なんてとやかく言っても、やっぱり楽しい事はあっという間だ。
いつの間にか、遊園地も閉演時間に近づいていた。
遊園地デートお決まりのコースは、殆ど回りつくした。
コーヒーカップにも乗ったし、ジェットコースターにも乗った。
お化け屋敷にも入ったし、ミラーハウスにだって入った。
デートコースというよりも、遊園地内の乗り物は乗りつくしたって感じだ。
締めに観覧車に乗った頃には、陽も傾いて辺りをオレンジ色の優しい光が覆っていた。
もう帰らなくちゃいけない。
寂しいような、哀愁のような気持ちを乗せて観覧車は回る。
このまま時が止ってしまえばいいのに。
なんて乙女チックな俺の想いとは裏腹に、観覧車から降りたと同時に
閉演を告げる園内放送が流れた。
「そろそろ、帰らなくちゃな」
ホントは帰りたくない。
だけど、やっぱり決りは決まりなんだ。
今日が終われば会えなくなるわけじゃない。
それなのに、俺ってば女々しいヤツだぜ。
「うん、そうだね」
同じ気持ちで居てくれるのか、未来の言葉もどことなく歯切れが悪い。
まあ、俺の気のせいかもしれないけど。
そう思わせるのは、俺が別れたくないから。
明日はまた会える。
わかりきった事なのに・・・
デートの後は会う前より寂しい。
なんて歌ってる曲があった。
うん、確かに寂しいね。
離れたくないなんて、ガキっぽい事思っちまうよ。
もう二十歳も過ぎた大人なのにねぇ。
「ね、堂本くん」
遊園地から出てすぐ、未来がにこにこと話しかけてくる。
おいおい、やっぱりさっきのは幻覚なのか?
お前は寂しくないのかよ・・・俺だけが女々しいの?
あ、ちょっと泣けてきた。
だけど、そんな思考は微塵も出さずに、俺は何気なく未来に眼をやる。
目だけで『何?』と語りかけながら。
だってさ、言葉を吐いたら女々しい事いいそうじゃん?
そりゃ、今までの友達づきあいで、俺がどんなヤツなのかってのは
未来もわかっちゃいるだろうけど、
付き合って最初のうちは少しくらいかっこつけてもいいっしょ?
「この後どうする?」
この後?
この後って・・・帰るだけじゃ?
「晩御飯。

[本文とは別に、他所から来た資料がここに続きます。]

-- ==== Sys2Proof/Laws/Pll.lean ====
section
/-! SUPPORT. What each part of the PLL computation returns, said once (41_pll_synthesizer.md). -/

namespace Sys2Proof.Machine

/-! ### Candidates (R175, R176) -/

theorem mem_multiples {lo hi f v : Nat} (hf : 0 < f) :
    v ∈ multiples lo hi f ↔ lo ≤ v ∧ v ≤ hi ∧ ∃ q, 1 ≤ q ∧ v = q * f := by
  unfold multiples
  rw [if_neg (by omega)]
  simp only [List.mem_map, List.mem_range'_1]
  have hc : ∀ q, (lo + f - 1) / f ≤ q ↔ lo ≤ q * f := by
    intro q
    rw [← Nat.lt_succ_iff, Nat.div_lt_iff_lt_mul hf, Nat.succ_mul]
    omega
  constructor
  · rintro ⟨q, ⟨h1, h2⟩, rfl⟩
    have hq : q ≤ hi / f := by omega
    refine ⟨(hc q).1 (by omega), (Nat.le_div_iff_mul_le hf).1 hq, q, by omega, rfl⟩
  · rintro ⟨h1, h2, q, hq, rfl⟩
    have h3 := (hc q).2 h1
    have h4 := (Nat.le_div_iff_mul_le hf).2 h2
    exact ⟨q, ⟨by omega, by omega⟩, rfl⟩

theorem mem_insertOnce {v w : Nat} {l : List Nat} : w ∈ insertOnce v l ↔ w = v ∨ w ∈ l := by
  induction l with
  | nil => simp [insertOnce]
  | cons x l ih =>
    rw [insertOnce]
    split
    · simp
    · split
      · subst x; simp
      · simp [ih]; tauto

theorem insertOnce_sorted {v : Nat} {l : List Nat} (h : l.Pairwise (· < ·)) :
    (insertOnce v l).Pairwise (· < ·) := by
  induction l with
  | nil => simp [insertOnce]
  | cons x l ih =>
    rw [List.pairwise_cons] at h
    rw [insertOnce]
    split
    · rw [List.pairwise_cons, List.pairwise_cons]
      refine ⟨fun y hy => ?_, h⟩
      rcases List.mem_cons.1 hy with rfl | hy
      · assumption
      · exact Nat.lt_trans ‹_› (h.1 y hy)
    · split
      · exact List.pairwise_cons.2 h
      · rw [List.pairwise_cons]
        refine ⟨fun y hy => ?_, ih h.2⟩
        rcases mem_insertOnce.1 hy with rfl | hy
        · omega
        · exact h.1 y hy

theorem candidates_sorted (p : Params) (fs : List Nat) :
    (candidates p fs).Pairwise (· < ·) := by
  unfold candidates
  generalize fs.flatMap (multiples p.vcoMin p.vcoMax) = l
  induction l with
  | nil => exact List.Pairwise.nil
  | cons v l ih => exact insertOnce_sorted ih

theorem mem_candidates {p : Params} {fs : List Nat} {v : Nat} :
    v ∈ candidates p fs ↔ ∃ f ∈ fs, v ∈ multiples p.vcoMin p.vcoMax f := by
  rw [← List.mem_flatMap]
  unfold candidates
  generalize fs.flatMap (multiples p.vcoMin p.vcoMax) = l
  induction l with
  | nil => simp
  | cons x l ih => simp [mem_insertOnce, ih]

/-! ### The best score (R178, R179) -/

theorem le_foldr_max {l : List Nat} {x : Nat} (h : x ∈ l) : x ≤ l.foldr max 0 := by
  induction l with
  | nil => cases h
  | cons y l ih =>
    rcases List.mem_cons.1 h with rfl | h
    · exact le_max_left _ _
    · exact le_trans (ih h) (le_max_right _ _)

theorem foldr_max_mem {l : List Nat} (h : l ≠ []) : l.foldr max 0 ∈ l := by
  induction l with
  | nil => exact absurd rfl h
  | cons y l ih =>
    rw [List.foldr_cons]
    rcases l with _ | ⟨z, l⟩
    · simp
    · rcases le_total y ((z :: l).foldr max 0) with hle | hle
      · rw [max_eq_right hle]; exact .tail _ (ih (by simp))
      · rw [max_eq_left hle]; exact .head _

theorem score_le_bestScore {fs cand : List Nat} {v : Nat} (h : v ∈ cand) :
    score fs v ≤ bestScore fs cand := le_foldr_max (List.mem_map_of_mem h)

theorem bestScore_attained {fs cand : List Nat} (h : cand ≠ []) :
    ∃ v ∈ cand, score fs v = bestScore fs cand := by
  have := foldr_max_mem (l := cand.map (score fs)) (by simpa using h)
  obtain ⟨v, hv, he⟩ := List.mem_map.1 this
  exact ⟨v, hv, he⟩

/-- A top candidate is a candidate that no other outscores. -/
theorem mem_topCandidates {fs cand : List Nat} {v : Nat} :
    v ∈ topCandidates fs cand ↔ v ∈ cand ∧ ∀ w ∈ cand, score fs w ≤ score fs v := by
  unfold topCandidates
  rw [List.mem_filter, decide_eq_true_eq]
  constructor
  · rintro ⟨hv, he⟩
    exact ⟨hv, fun w hw => he ▸ score_le_bestScore hw⟩
  · rintro ⟨hv, hm⟩
    obtain ⟨w, hw, he⟩ := bestScore_attained (fs := fs) (List.ne_nil_of_mem hv)
    exact ⟨hv, le_antisymm (score_le_bestScore hv) (he ▸ hm w hw)⟩

theorem topCandidates_sorted {fs cand : List Nat} (h : cand.Pairwise (· < ·)) :
    (topCandidates fs cand).Pairwise (· < ·) := h.filter _

/-! ### The N/M search (R181) -/

/-- The loop goes on from n: neither of its two exits is taken there. -/
def SearchGoesOn (p : Params) (fin v n : Nat) : Prop :=
  p.fFloor * n < fin ∧ rnd (v * (n + 1)) fin ≤ p.nmMax

theorem searchLoop_spec (p : Params) (fin v : Nat) (fuel n : Nat)
    (hfuel : fin ≤ p.fFloor * (n + fuel)) :
    n ≤ searchLoop p fin v fuel n ∧
      (∀ k, n ≤ k → k < searchLoop p fin v fuel n → SearchGoesOn p fin v k) ∧
      ¬ SearchGoesOn p fin v (searchLoop p fin v fuel n) := by
  induction fuel generalizing n with
  | zero =>
    refine ⟨le_refl _, fun k h1 h2 => absurd h2 (by simp only [searchLoop]; omega), ?_⟩
    rintro ⟨h, -⟩
    simp only [searchLoop, Nat.add_zero] at h hfuel
    omega
  | succ fuel ih =>
    rw [searchLoop]
    split
    · split
      · exact ⟨le_refl _, fun k h1 h2 => by omega, fun h => by have := h.2; omega⟩
      · obtain ⟨h1, h2, h3⟩ := ih (n + 1) (by rwa [show n + 1 + fuel = n + (fuel + 1) by omega])
        refine ⟨by omega, fun k hk hk' => ?_, h3⟩
        rcases Nat.eq_or_lt_of_le hk with rfl | hk
        · exact ⟨‹_›, by omega⟩
        · exact h2 k hk hk'
    · exact ⟨le_refl _, fun k h1 h2 => by omega, fun h => by have := h.1; omega⟩

/-- The N of the search: the first one from 1 up at which the loop does not go on. -/
theorem searchN_spec (p : Params) (fin v : Nat) (hp : 0 < p.fFloor) :
    1 ≤ searchN p fin v ∧ (∀ k, 1 ≤ k → k < searchN p fin v → SearchGoesOn p fin v k) ∧
      ¬ SearchGoesOn p fin v (searchN p fin v) := by
  refine searchLoop_spec p fin v _ 1 ?_
  have := Nat.lt_mul_div_succ fin hp
  have h2 : p.fFloor * (fin / p.fFloor + 1) ≤ p.fFloor * (1 + (fin / p.fFloor + 1)) :=
    Nat.mul_le_mul_left _ (by omega)
  omega

/-! ### The selection (R182-R184) -/

/-- One visit: an invalid candidate is skipped, a valid one is kept if it is the first or replaces the
selected one. -/
theorem visit_cases (p : Params) (fin : Nat) (sel : Option Choice) (v : Nat) :
    ((choiceOf p fin v).valid p = false ∧ visit p fin sel v = sel) ∨
    ((choiceOf p fin v).valid p = true ∧
      ((visit p fin sel v = some (choiceOf p fin v) ∧
          (sel = none ∨ ∃ b, sel = some b ∧ replaces p fin (choiceOf p fin v) b = true)) ∨
        (∃ b, sel = some b ∧ replaces p fin (choiceOf p fin v) b = false ∧
          visit p fin sel v = some b))) := by
  unfold visit
  cases hv : (choiceOf p fin v).valid p with
  | false => exact .inl ⟨rfl, by simp [hv]⟩
  | true =>
    refine .inr ⟨rfl, ?_⟩
    cases sel with
    | none => exact .inl ⟨by simp [hv], .inl rfl⟩
    | some b =>
      cases hr : replaces p fin (choiceOf p fin v) b with
      | true => exact .inl ⟨by simp [hv, hr], .inr ⟨b, rfl, hr⟩⟩
      | false => exact .inr ⟨b, rfl, hr, by simp [hv, hr]⟩

/-- What a fold of `visit` over candidates keeps: the selected choice is the start or a valid visited
candidate. -/
theorem foldl_visit_some {p : Params} {fin : Nat} {l : List Nat} {c0 : Option Choice} {c : Choice}
    (h : l.foldl (visit p fin) c0 = some c) :
    c0 = some c ∨ (c.valid p = true ∧ ∃ v ∈ l, c = choiceOf p fin v) := by
  induction l generalizing c0 with
  | nil => exact .inl h
  | cons v l ih =>
    rcases ih h with h | ⟨hv, w, hw, rfl⟩
    · rcases visit_cases p fin c0 v with ⟨-, e⟩ | ⟨hv, ⟨e, -⟩ | ⟨b, hb, -, e⟩⟩
      · exact .inl (e ▸ h)
      · obtain rfl := Option.some.inj (e.symm.trans h)
        exact .inr ⟨hv, v, .head _, rfl⟩
      · obtain rfl := Option.some.inj (e.symm.trans h)
        exact .inl hb
    · exact .inr ⟨hv, w, .tail _ hw, rfl⟩

theorem foldl_visit_isSome {p : Params} {fin : Nat} {l : List Nat} {b : Choice} :
    ∃ c, l.foldl (visit p fin) (some b) = some c := by
  induction l generalizing b with
  | nil => exact ⟨b, rfl⟩
  | cons v l ih =>
    rw [List.foldl_cons]
    rcases visit_cases p fin (some b) v with ⟨-, e⟩ | ⟨-, ⟨e, -⟩ | ⟨b', -, -, e⟩⟩ <;>
      rw [e] <;> exact ih

/-- `b` stands before `c` in the order of the selection: less deviation, or as much and the side
TIE_RULE prefers. -/
def Precedes (p : Params) (fin : Nat) (b c : Choice) : Prop :=
  b.dev fin * c.n < c.dev fin * b.n ∨
    (b.dev fin * c.n = c.dev fin * b.n ∧
      match p.tieRule with
      | .first => b.v ≤ c.v
      | .last => c.v ≤ b.v)

theorem Precedes.refl (p : Params) (fin : Nat) (c : Choice) : Precedes p fin c c := by
  refine .inr ⟨rfl, ?_⟩
  cases p.tieRule <;> exact le_refl _

theorem Precedes.trans {p : Params} {fin : Nat} {a b c : Choice} (hb : 0 < b.n)
    (ha : 0 < a.n) (hc : 0 < c.n)
    (h1 : Precedes p fin a b) (h2 : Precedes p fin b c) : Precedes p fin a c := by
  have key : ∀ x y z : Nat, x * b.n ≤ y * a.n → y * c.n ≤ z * b.n →
      x * c.n ≤ z * a.n ∧ ((x * b.n < y * a.n ∨ y * c.n < z * b.n) → x * c.n < z * a.n) := by
    intro x y z e1 e2
    have i1 : x * c.n * b.n ≤ y * a.n * c.n := by
      rw [Nat.mul_right_comm]; exact Nat.mul_le_mul_right _ e1
    have i2 : y * c.n * a.n ≤ z * b.n * a.n := Nat.mul_le_mul_right _ e2
    have i3 : y * a.n * c.n = y * c.n * a.n := Nat.mul_right_comm _ _ _
    have i4 : z * b.n * a.n = z * a.n * b.n := Nat.mul_right_comm _ _ _
    refine ⟨Nat.le_of_mul_le_mul_right (by omega : x * c.n * b.n ≤ z * a.n * b.n) hb,
      fun h => Nat.lt_of_mul_lt_mul_right (a := b.n) ?_⟩
    rcases h with h | h
    · have : x * c.n * b.n < y * a.n * c.n := by
        rw [Nat.mul_right_comm]; exact Nat.mul_lt_mul_of_pos_right h hc
      omega
    · have : y * c.n * a.n < z * b.n * a.n := Nat.mul_lt_mul_of_pos_right h ha
      omega
  have k := key (a.dev fin) (b.dev fin) (c.dev fin)
  rcases h1 with h1 | ⟨e1, t1⟩
  · rcases h2 with h2 | ⟨e2, t2⟩
    · exact .inl ((k h1.le h2.le).2 (.inl h1))
    · exact .inl ((k h1.le e2.le).2 (.inl h1))
  · rcases h2 with h2 | ⟨e2, t2⟩
    · exact .inl ((k e1.le h2.le).2 (.inr h2))
    · have k' := key (a.dev fin) (b.dev fin) (c.dev fin) e1.le e2.le
      rcases Nat.eq_or_lt_of_le k'.1 with e | l
      · refine .inr ⟨e, ?_⟩
        cases h : p.tieRule with
        | first => rw [h] at t1 t2; exact le_trans t1 t2
        | last => rw [h] at t1 t2; exact le_trans t2 t1
      · exact .inl l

何か予定ある?」
ああ、晩御飯!夕飯ね。
何を言われてるのかわからなかった俺の間抜け面に、未来は一筋の希望を投げかけた。
そうだよ、まだ終わりじゃないじゃん。
飯とか食いにいって、ちょっと酒とか呑んで
その後いい感じになる!これぞまさしくデートの王道。
そこまで考えて、ちらりと財布の中身が気になりだした。
う〜ん・・・ちょ〜っと心もとないですが・・・多分大丈夫。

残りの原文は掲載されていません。